This is what the new system will look like:

Figure 6.3  Model of new vocation, education and training system

Figure 6.3

Source: Piercy-Cameron, 2022 (adapted from other available figures)

The radical reshaping of vocational education and training started just as the Covid-19 pandemic hit New Zealand. Skills development has been put forward as a solution to the unemployment and labour market dislocation caused by the pandemic. As such the reform process in relation to the WDCs and RSLGs has been accelerated. The government has also created a new policy initiative launched in July 2020 that fully funds sub-degree qualifications at levels 3-7 on the qualifications framework (Tertiary Education Commission, 2020). Uptake has been significant with more than 100,000 signing up for free vocational training courses and as well, in tandem with this change, a Southern Auckland initiative has focused on increased trades participation amongst Māori and Pasifika (for details, see Piercy & Rasmussen, 2022).

Despite these positive moves some of the involved organisations – especially some Polytechs and ITOs – have voiced their concerns over the potential fallouts for individual organisations and the overall ability of the new system to deliver quality education and training (Competenz, 2019). So far, the uptake of trades students appears to have addressed these potential fallouts, but it is happening in a situation where skills and labour shortages caused by border closure is putting the government under political pressure (see above). Interestingly, employers appear to be mainly positive about the changes and there has also been union support. Whether the lack of employer criticism has been overshadowed by the economic and industry disruption caused by the pandemic will probably first become clear when RoVE is fully implemented and the disruption of the pandemic is in the past.
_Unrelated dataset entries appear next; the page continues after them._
/-! ## The Mover -/

/-- Channels and runs (R359 to R372): TAIL takes an index of the ring; EN of a channel empties it; a posted descriptor
of a bound channel that is valid runs; a run that has moved its bytes ends and is counted; RESUME takes a halted
channel on, and ABORT of a channel that is not running empties it. -/
def Obligations.MoverChannels : Prop :=
  (∀ (s : State) (ini : Ini) (c : Fin 64) (v : Word), Reaches s ini (Reg.MOV_CH_TAIL c) → chBound s c = false →
    fld v 15 0 < chEntries s c →
    ∃ t, exec (.movTailWrite ini c v) s = .next t ∧ chTail t c = fld v 15 0 ∧ t.mem = s.mem)
  ∧ (∀ (s : State) (ini : Ini) (c : Fin 64) (v : Word), Reaches s ini (Reg.MOV_CH_CTRL c) → chBound s c = false →
    chEn s c = false → bit v 31 = true → bit v 27 = false → bit v 29 = false →
    ∃ t, exec (.movEnable ini c v) s = .next t ∧ chEn t c = true ∧ chHead t c = chTail s c)
  ∧ (∀ (s : State) (c : Nat) (d : Desc) (rest : List Desc), s.mov.run = none → nextChannel s = some c →
    chBound s c = true → (chanOf s c).posts = d :: rest → descReject d = 0 → d.len ≠ 0 →
    ∃ t r, exec .moverRunStart s = .next t ∧ t.mov.run = some r ∧ r.ch = c ∧ r.desc = d ∧ (chanOf t c).posts = rest
      ∧ t.mem = s.mem ∧ t.regs = s.regs)
  ∧ (∀ (s : State) (r : MovRun), s.mov.run = some r → r.ch < 64 → (r.desc.usesHost = false ∨ canIssue s = true) →
    ∃ t, exec .moverRunEnd s = .next t ∧ t.mov.run = none ∧ t.mov.last = r.ch
      ∧ regGet t (Reg.MOV_CH_DONE r.ch) = word ((regGet s (Reg.MOV_CH_DONE r.ch)).toNat + 1))
  ∧ (∀ (s : State) (ini : Ini) (c : Fin 64) (v : Word), Reaches s ini (Reg.MOV_CH_CTRL c) → chBound s c = false →
    chEn s c = true → bit v 30 = true → bit v 29 = false →
    ∃ t, exec (.movResume ini c v) s = .next t ∧ (chanOf t c).halted = false)
  ∧ (∀ (s : State) (ini : Ini) (c : Fin 64) (v : Word), Reaches s ini (Reg.MOV_CH_CTRL c) → chBound s c = false →
    chEn s c = true → bit v 29 = true → s.mov.run = none →
    ∃ t, exec (.movAbort ini c v) s = .next t ∧ chHead t c = chTail s c ∧ regBit t (Reg.MOV_CH_CTRL c) 29 = false)

/-! ## The journal -/

/-- Extents (R316, R320 to R324): EN starts RSEQ again; an extent that can be opened ends FULL; SEAL, EN cleared, and
AGE_US since the first record seal the open extent, which no lesser age does; a FIRST of an idle window is taken. -/
def Obligations.JournalExtents : Prop :=
  (∀ (s : State) (ini : Ini) (v : Word), Reaches s ini Reg.JRN_CTRL → jrnOn s = false → bit v 1 = true →
    bit v 2 = false → ∃ t, exec (.journalEnable ini v) s = .next t ∧ t.jrn.rseq = 0 ∧ jrnOn t = true)
  ∧ (∀ (s : State) (e w k : Nat) (ks : List Nat), s.jrn.full = true → jrnOn s = true → s.jrn.ext = none →
    s.jrn.jobs = [] → nextExtent s = some (e, w) → stagesFree s = k :: ks →
    ∃ t x, exec .journalResumed s = .next t ∧ t.jrn.ext = some x ∧ x.extent = e ∧ x.window = w ∧ x.buf = k
      ∧ t.jrn.full = false)
  ∧ (∀ (s : State) (ini : Ini) (v : Word) (x : JExt), Reaches s ini Reg.JRN_CTRL → bit v 2 = true →
    bit v 1 = jrnOn s → s.jrn.ext = some x →
    ∃ t, exec (.sealWrite ini v) s = .next t ∧ t.jrn.ext = none ∧ t.jrn.jobs.length = s.jrn.jobs.length + 1
      ∧ regGet t Reg.JRN_SEAL_SEQ = word ((regGet s Reg.JRN_SEAL_SEQ).toNat + 1))
  ∧ (∀ (s : State) (x : JExt), s.jrn.ext = some x → x.records ≠ 0 → x.since + 500 * ageUs s ≤ s.raw →
    ∃ t, exec .extentAge s = .next t ∧ t.jrn.ext = none ∧ t.jrn.jobs.length = s.jrn.jobs.length + 1
      ∧ regGet t Reg.JRN_SEAL_SEQ = word ((regGet s Reg.JRN_SEAL_SEQ).toNat + 1))
  ∧ (∀ (s : State) (ini : Ini) (v : Word) (x : JExt), Reaches s ini Reg.JRN_CTRL → jrnOn s = true →
    bit v 1 = false → bit v 2 = false → s.jrn.note = none → s.jrn.wait = [] → s.jrn.ext = some x →
    ∃ t, exec (.journalStop ini v) s = .next t ∧ t.jrn.ext = none ∧ jrnOn t = false)
  ∧ (∀ (s : State) (ini : Ini) (w : Fin 16) (v : Word), Reaches s ini (Reg.JRN_WIN_FIRST w) → jwinEn s w = false →
    winBusy s w = false →
    ∃ t, exec (.windowWrite ini w 1 v) s = .next t ∧ winFirst t w = fld v 27 0 ∧ t.mem = s.mem)
  ∧ (∀ (s : State) (x : JExt), s.jrn.ext = some x → s.raw < x.since + 500 * ageUs s → exec .extentAge s = .next s)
Thus, at the time of writing, there is another major change happening in vocational education and training – on par with the 1990s changes – amidst economic rebuilding following the Covid-19 pandemic. While it has become a mantra that continuous skill developments should be an ingrained part of economic success and social inclusion there is a lack of clarity of how best to facilitate adequate skill development. This has clearly been the case in New Zealand where economic upswings and tight labour markets are associated with skill shortages and the ‘import’ of workers. Constantly, training efforts have lagged behind labour market demands and, besides belated investments in vocational education and training, various schemes have tried to alleviate labour shortfalls in many key industries, such as agriculture and horticulture, tourism and hospitality, construction and IT sectors.
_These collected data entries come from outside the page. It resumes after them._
-- ==== Sys2Proof/Tests/Slice0.lean ====
section
/-! SUPPORT. Tests of the model's own: ill-formed commands that the check refuses, single steps with values from the spec or
from the standards it names, and for every statement with hypotheses a state and operands that meet them. -/
namespace Sys2Proof.Tests
open Sys2Proof Sys2Proof.Machine
set_option Elab.async false

/-! ## States for the tests -/

/-- The state a command leads to. -/
def after (i : Instr) (s : State) : State :=
  match exec i s with
  | .next t => t
  | _ => s

/-- A device out of reset in RUN, with a host link up. -/
def live : State := { mainReset := false, gw := { up := true, mse := true } }

/-- The same with register words. -/
def on (l : List (Nat × Word)) (s : State) : State := { s with regs := l }

/-- A live device with one lane in a state of its own. -/
def laneS (n : Nat) (x : Lane) : State := { live with lne := { lanes := [(n, x)] } }

/-- A live device whose lane 7 is READY, with partner 5 on it, and register words below and above PT_CTRL's. -/
def mate (x : Partner) (l m : List (Nat × Word)) : State :=
  { live with regs := l ++ (Reg.PT_CTRL 5, 0x80000007#32) :: m, lne := { lanes := [(7, { st := .ready })] }, plk := { partners := [(5, x)] } }

/-- A well-framed frame on lane 7. -/
def rx (cls : Fin 4) (src : BitVec 12) (typ : Nat) (pl : List Byte) : RxFrame :=
  let f : RxFrame := ⟨7, cls, 0, src, 0, BitVec.ofNat 16 pl.length, 1, 2, 3, 4, pl, ceilDiv (pl.length - 15) 32, 0, false, false, false⟩
  { f with fcs := word (crc32c (rxBytes f typ)) }

/-- `n` zero bytes. -/
def zeros (n : Nat) : List Byte := List.replicate n 0#8

/-- An ACTIVE partner with credits, and the register words of the device's grants to it. -/
def buddy : Partner := { st := .active, grants := [8, 8, 8, 8] }
def grants : List (Nat × Word) := [(Reg.PT_GRANT01 5, 0x80008#32), (Reg.PT_GRANT23 5, 0x80008#32)]

/-- Stage instances of one owner. -/
def stages (owner id : Nat) (kinds : List Nat) : List (Nat × Inst) :=
  kinds.map fun k => (k, { kind := k, owner := owner, id := id, first := k, rate := 0 })

/-- Pipeline 3 of camera partner 5, with its stages on one line of two bytes. -/
def line1 (stage : Nat) : CapLine := { tag := {}, frame := 0, data := [7], stage := stage }
def pipeS (x : Pipe) (l m : List (Nat × Word)) : State :=
  { mate buddy (l ++ [(Reg.CAP_CTRL 3, 0x5FFF#32)] ++ m) grants with
    erg := { insts := stages 1 3 [1, 2, 3, 4, 5, 6, 7] }, cap := { pipes := [(3, x)] }, raw := 10 ^ 12 }

/-- A live device with the journal on, an extent of window 0, and one staging buffer. -/
def jrnS (x : Jrn) (l : List (Nat × Word)) (m : List Host.Cell) : State :=
  { live with
    regs := [(Reg.JRN_CTRL, 2#32), (Reg.JRN_INDEX_LO, 0x100000#32), (Reg.JRN_EXTENTS, 1#32), (Reg.JRN_STAGE_CFG, 2#32), (Reg.JRN_WIN_CTRL 0, 0x80000000#32), (Reg.JRN_WIN_COUNT 0, 1#32)] ++ l
    jrn := x, mem := m }

/-- The register at an offset. -/
def regAt (o : Nat) : RegDesc := (descAt o).getD (rg 0 [] [])

/-- A full image of SEQ 7: empty sections STRUCT, ROUTE, LANE and PARTNER, and 64 blocks each for the event queue and the
Mover in MEMORY. Its CRCs and its SHA-384 digest were computed by another program. -/
def fullImage : List Byte :=
  [0x43, 0x4C, 0x52, 0x44, 0x01, 0x00, 0x00, 0x00, 0x07, 0x00, 0x00, 0x00, 0x00, 0x00, 0x00, 0x00, 0xE0, 0x00, 0x00, 0x00, 0x05, 0x00, 0x00, 0x00] ++
  [0x00, 0x00, 0x00, 0x00, 0xC5, 0xCF, 0x7A, 0x51, 0x74, 0x36, 0x55, 0x77, 0x18, 0x56, 0x07, 0xBC, 0x1E, 0xDF, 0xF9, 0x1F, 0xEC, 0x14, 0x3F, 0x35] ++
  [0xD4, 0x9A, 0xAD, 0x51, 0x65, 0x5D, 0xDE, 0x7D, 0xF1, 0xA2, 0x31, 0x19, 0xD4, 0x06, 0x63, 0xFD, 0xEF, 0xCF, 0xC0, 0x4F, 0xDF, 0x22, 0x3F, 0x41] ++
  [0x26, 0x89, 0x82, 0x53, 0x0A, 0xA2, 0x30, 0x50, 0x01, 0x00, 0x00, 0x00, 0xC0, 0x00, 0x00, 0x00, 0x00, 0x00, 0x00, 0x00, 0x00, 0x00, 0x00, 0x00] ++
  [0x02, 0x00, 0x00, 0x00, 0xC0, 0x00, 0x00, 0x00, 0x00, 0x00, 0x00, 0x00, 0x00, 0x00, 0x00, 0x00, 0x03, 0x00, 0x00, 0x00, 0xC0, 0x00, 0x00, 0x00] ++
  [0x00, 0x00, 0x00, 0x00, 0x00, 0x00, 0x00, 0x00, 0x04, 0x00, 0x00, 0x00, 0xC0, 0x00, 0x00, 0x00, 0x00, 0x00, 0x00, 0x00, 0x00, 0x00, 0x00, 0x00] ++
  [0x05, 0x00, 0x00, 0x00, 0xC0, 0x00, 0x00, 0x00, 0x20, 0x00, 0x00, 0x00, 0x27, 0x1F, 0x00, 0x33, 0x00, 0x00, 0x00, 0x00, 0x00, 0x00, 0x00, 0x00] ++
  [0x00, 0x00, 0x00, 0x00, 0x00, 0x00, 0x00, 0x00, 0x00, 0x00, 0x00, 0x00, 0x00, 0x00, 0x00, 0x00, 0x00, 0x00, 0x00, 0x00, 0x00, 0x00, 0x00, 0x00] ++
  [0x01, 0x05, 0x10, 0x00, 0x00, 0x00, 0x01, 0x80, 0x00, 0x00, 0x00, 0x00, 0x40, 0x00, 0x00, 0x00, 0x01, 0x05, 0x10, 0x00, 0x00, 0x00, 0x02, 0x80] ++
  [0x40, 0x00, 0x00, 0x00, 0x40, 0x00, 0x00, 0x00]

/-- A partial image of SEQ 8 on base 7, with an empty MEMORY section. -/
def partialImage : List Byte :=
  [0x43, 0x4C, 0x52, 0x44, 0x01, 0x00, 0x01, 0x00, 0x08, 0x00, 0x00, 0x00, 0x07, 0x00, 0x00, 0x00, 0x80, 0x00, 0x00, 0x00, 0x01, 0x00, 0x00, 0x00] ++
  [0x00, 0x00, 0x00, 0x00, 0x44, 0xB2, 0x42, 0x94, 0x9E, 0xBA, 0xAD, 0xA3, 0xEC, 0x33, 0xBA, 0x20, 0x90, 0x39, 0x8B, 0xB0, 0x9D, 0xBF, 0x1C, 0x01] ++
  [0x46, 0xE3, 0x6A, 0x22, 0x8F, 0xB5, 0x5F, 0x66, 0x63, 0x58, 0xAE, 0x5D, 0x3C, 0xCB, 0x02, 0xA3, 0xA2, 0x39, 0xE2, 0x2E, 0x5A, 0x84, 0xB7, 0xFB] ++
  [0x9D, 0xD1, 0x57, 0x7D, 0x5B, 0xA1, 0xB3, 0xA3, 0x05, 0x00, 0x00, 0x00, 0x80, 0x00, 0x00, 0x00, 0x00, 0x00, 0x00, 0x00, 0x00, 0x00, 0x00, 0x00] ++
  [0x00, 0x00, 0x00, 0x00, 0x00, 0x00, 0x00, 0x00, 0x00, 0x00, 0x00, 0x00, 0x00, 0x00, 0x00, 0x00, 0x00, 0x00, 0x00, 0x00, 0x00, 0x00, 0x00, 0x00] ++
  [0x00, 0x00, 0x00, 0x00, 0x00, 0x00, 0x00, 0x00]

/-- Bytes of memory from an address on, those that are not 0. -/
def cells (a : Nat) (bs : List Byte) : List Host.Cell :=
  (bs.zipIdx.filter fun e => e.1 != 0#8).map fun e => (a + e.2, e.1)

/-- A device whose engine has an image of `n` bytes at 0x10000 before it. -/
def cfgS (img : List Byte) (c : Cfg) (l : List (Nat × Word)) : State :=
  { live with regs := [(Reg.CFG_LD_ADDR_LO, 0x10000#32), (Reg.CFG_LD_LEN, BitVec.ofNat 32 img.length)] ++ l, cfg := c, mem := cells 0x10000 img }

/-- A structure of SEQ 7 in force, with the partitions of the event queue and the Mover. -/
def cfgP (img : List Byte) (c : Cfg) (l : List (Nat × Word)) : State :=
  { cfgS img c l with
    erg := { valid := true, seq := 7 }
    store := { blocks := ((upto 64).map fun k => (k, 0x8001)) ++ (upto 64).map fun k => (64 + k, 0x8002) } }

/-- A candidate that can be read and routed. -/
def good : Candidate := ⟨true, .ok []⟩

/-- The image, or the change, that a check accepts. -/
def acceptedFull (s : State) (img : List Byte) : Image :=
  match checkFull s img true good.fit 13 with
  | .ok i => i
  | .error _ => { seq := 0, base := 0, partial' := false, inplaceOk := false, recs := [] }

/-- Core 2 in machine mode with an instruction word at its pc. -/
def coreS (w : Nat) (c : Core) (l : List (Nat × Word)) : State :=
  { live with
    regs := l
    mem := cells 0x20000000 (leBytes 4 w)
    cco := { cores := [(2, { c with st := 1, pc := 0x20000000 })] } }
/-- A check that ends well, by evaluation. -/
theorem okIs {α ε : Type} [DecidableEq α] {x : Except ε α} {a : α}
    (h : (match x with | .ok b => decide (b = a) | .error _ => false) = true) : x = .ok a := by
  cases x <;> simp_all

/-- A check that ends badly, by evaluation. -/
theorem errorIs {α ε : Type} [DecidableEq ε] {x : Except ε α} {e : ε}
    (h : (match x with | .error b => decide (b = e) | .ok _ => false) = true) : x = .error e := by
  cases x <;> simp_all

/-- A good tile that nothing maps and no migration aims at is a free spare. -/
theorem spareIs {s : State} {p a : Nat} (h : p ∈ areaTiles a) (k : ((mget? p s.erg.bad).isNone && (logicalAt s p).isNone
    && !((s.bch.mig.map fun m => m.target == p).getD false)) = true) : p ∈ freeSpares s a := List.mem_filter.mpr ⟨h, k⟩

/-- Tile 538 is one of region 0's. -/
theorem spare538 : 538 ∈ areaTiles 0 := List.mem_filter.mpr ⟨by decide +kernel, by decide +kernel⟩

/-! ## Well-formedness: one ill-formed command for each check, and a well-formed one beside it -/

theorem test_wf_unaligned_write : (Instr.registerWrite .host 0x100002#26 .whole 0#32).wellFormed = false := by decide
theorem test_wf_whole_as_part : (Instr.registerWrite .host 0x100004#26 (.part 0x0F#8 1#10) 0#32).wellFormed = false := by
  decide
theorem test_wf_unaligned_lock : (Instr.lockSet .host 0x100001#26 0#32).wellFormed = false := by decide
theorem test_wf_unaligned_read : (Instr.latchedRead .host 0x100001#26 .whole).wellFormed = false := by decide
theorem test_wf_read_size : (Instr.latchedRead .host 0x100004#26 (.part 0x0F#8 1#10)).wellFormed = false := by decide
theorem test_wf_unaligned_wide : (Instr.wideWriteApply .host 0x100002#26 0#32).wellFormed = false := by decide
theorem test_wf_unaligned_level : (Instr.levelWrite .host 0x100002#26 0#32).wellFormed = false := by decide
theorem test_wf_unaligned_boundary : (Instr.levelBoundary 0x3#26).wellFormed = false := by decide
theorem test_wf_unaligned_unmapped : (Instr.unmappedAccess .host 0 0x2#30 none).wellFormed = false := by decide
theorem test_wf_lists_differ : (Instr.measureDone 0 [0#12] []).wellFormed = false := by decide
theorem test_wf_three_lanes : (Instr.measureDone 0 [0#12, 0#12, 0#12] [0#8, 0#8, 0#8]).wellFormed = false := by decide
/-- A frame whose LEN says 4 and whose payload is empty. -/
def shortFrame : RxFrame := { rx 1 5 0x10 [] with len := 4 }
theorem test_wf_frames : (Instr.aliveReceive shortFrame).wellFormed = false ∧ (Instr.creditReceive shortFrame).wellFormed = false
    ∧ (Instr.helloReceive shortFrame).wellFormed = false ∧ (Instr.descReceive shortFrame).wellFormed = false
    ∧ (Instr.byeReceive shortFrame).wellFormed = false ∧ (Instr.lineSegReceive shortFrame true).wellFormed = false
    ∧ (Instr.frameEndReceive shortFrame).wellFormed = false ∧ (Instr.syncReceive shortFrame).wellFormed = false
    ∧ (Instr.delayReqReceive shortFrame).wellFormed = false ∧ (Instr.delayRespReceive shortFrame).wellFormed = false
    ∧ (Instr.eventReceive shortFrame).wellFormed = false ∧ (Instr.corrAckReceive shortFrame).wellFormed = false
    ∧ (Instr.regRdRespReceive shortFrame).wellFormed = false ∧ (Instr.regWrRespReceive shortFrame).wellFormed = false
    ∧ (Instr.unexpectedFrame 0x77 shortFrame).wellFormed = false := by decide +kernel
theorem test_wf_empty_read : (Instr.apertureAccess (.host 0 0) (.read 0#11) []).wellFormed = false := by decide
theorem test_wf_empty_write : (Instr.apertureAccess (.host 0 0) (.write []) []).wellFormed = false := by decide
theorem test_wf_ecc_inside_word : (Instr.apertureAccess (.host 0 0) (.read 1#11) [⟨0x1000000008, true⟩]).wellFormed = false := by
  decide +kernel
theorem test_wf_scrub : (Instr.scrubStep [⟨0x4, true⟩]).wellFormed = false := by decide +kernel
theorem test_wf_core : (Instr.coreInstruction 0 [⟨0x4, true⟩]).wellFormed = false := by decide +kernel
theorem test_wf_long_transfer : (Instr.twbXferDone 0 (.ok (List.replicate 65 0#8))).wellFormed = false := by decide +kernel
theorem test_wf_accepts : (Instr.registerWrite .host 0x100004#26 (.part 0x03#8 1#10) 0#32).wellFormed = true
    ∧ (Instr.measureDone 0 [0#12, 0#12] [0#8, 0#8]).wellFormed = true
    ∧ (Instr.helloReceive (rx 0 0 0x01 (zeros 8))).wellFormed = true
    ∧ (Instr.scrubStep [⟨0x1000000020, true⟩]).wellFormed = true := by decide +kernel

/-! ## Published check values -/

/-- The check value of CRC-32C over the digits 1 to 9. -/
theorem test_crc32c : crc32c [0x31, 0x32, 0x33, 0x34, 0x35, 0x36, 0x37, 0x38, 0x39] = 0xE3069283 := by decide +kernel

/-- FIPS 180-4's example for SHA-384: the message "abc"; the first and the last bytes of its digest. -/
theorem test_sha384 : (sha384 [0x61, 0x62, 0x63]).take 4 = [0xCB, 0x00, 0x75, 0x3F]
    ∧ (sha384 [0x61, 0x62, 0x63]).drop 44 = [0x34, 0xC8, 0x25, 0xA7] := by decide +kernel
The perennial problem of weak productivity growth

Productivity and rising productivity levels have become crucial measures of the relative success of national economies and their economic performance. As Nobel Prize Winner Paul Krugman has famously coined it: “Productivity isn’t everything, but, in the long run, it is almost everything. A country’s ability to improve its standard of living over time depends almost entirely on its ability to raise its output per worker.” (Krugman, 1994: 11). It has become, therefore, of considerable concern that New Zealand’s relative productivity growth has been dismal over many decades (Conway & Meehan, 2013; NZ Productivity Commission, 2016).

This has raised many questions and issues in respect of how to lift New Zealand’s productivity performance but there has been less success in providing sustainable improvements in actual productivity growth. Interestingly, the major employment relations framework changes in the last three to four decades have been driven partly by an attempt to lift productivity levels (see Chapters 3 & 4). Still, it has also been questioned recently whether legislative employment relations reforms in themselves can raise productivity performance significantly (Peetz, 2012; Rasmussen & Fletcher, 2018).

Discussions of productivity growth have been around for a long time and its basic conceptualisation – producing more value through using input resources better – is well-known economic territory (see Conway, 2016; NZ Productivity Commission, 2021). In basic terms, productivity drivers are: investments in physical and human capital, innovation and investments in research and development, competition pressures, superior workplace relationships and skill utilisation. Or as the NZ Productivity Commission (2021: 3) has formulated it, productivity can be lifted by “producing more with what we have (people, knowledge, skills, produced capital, and natural resources).”

However, productivity is also a tricky concept fraught with measurement problems and the literature will often use at least two different key measures: labour productivity and multifactor productivity. Labour productivity is normally understood as goods and services produced per worker or per hour worked and is measured as developments in output divided by labour input (Gross Domestic Product (GDP) per capita). Multifactor productivity is a broader concept that measures the amount of output produced by taking into account all the inputs used, including labour, capital, land and intermediate goods or raw materials. It therefore captures the efficiency with which all factors together are used to produce the outputs.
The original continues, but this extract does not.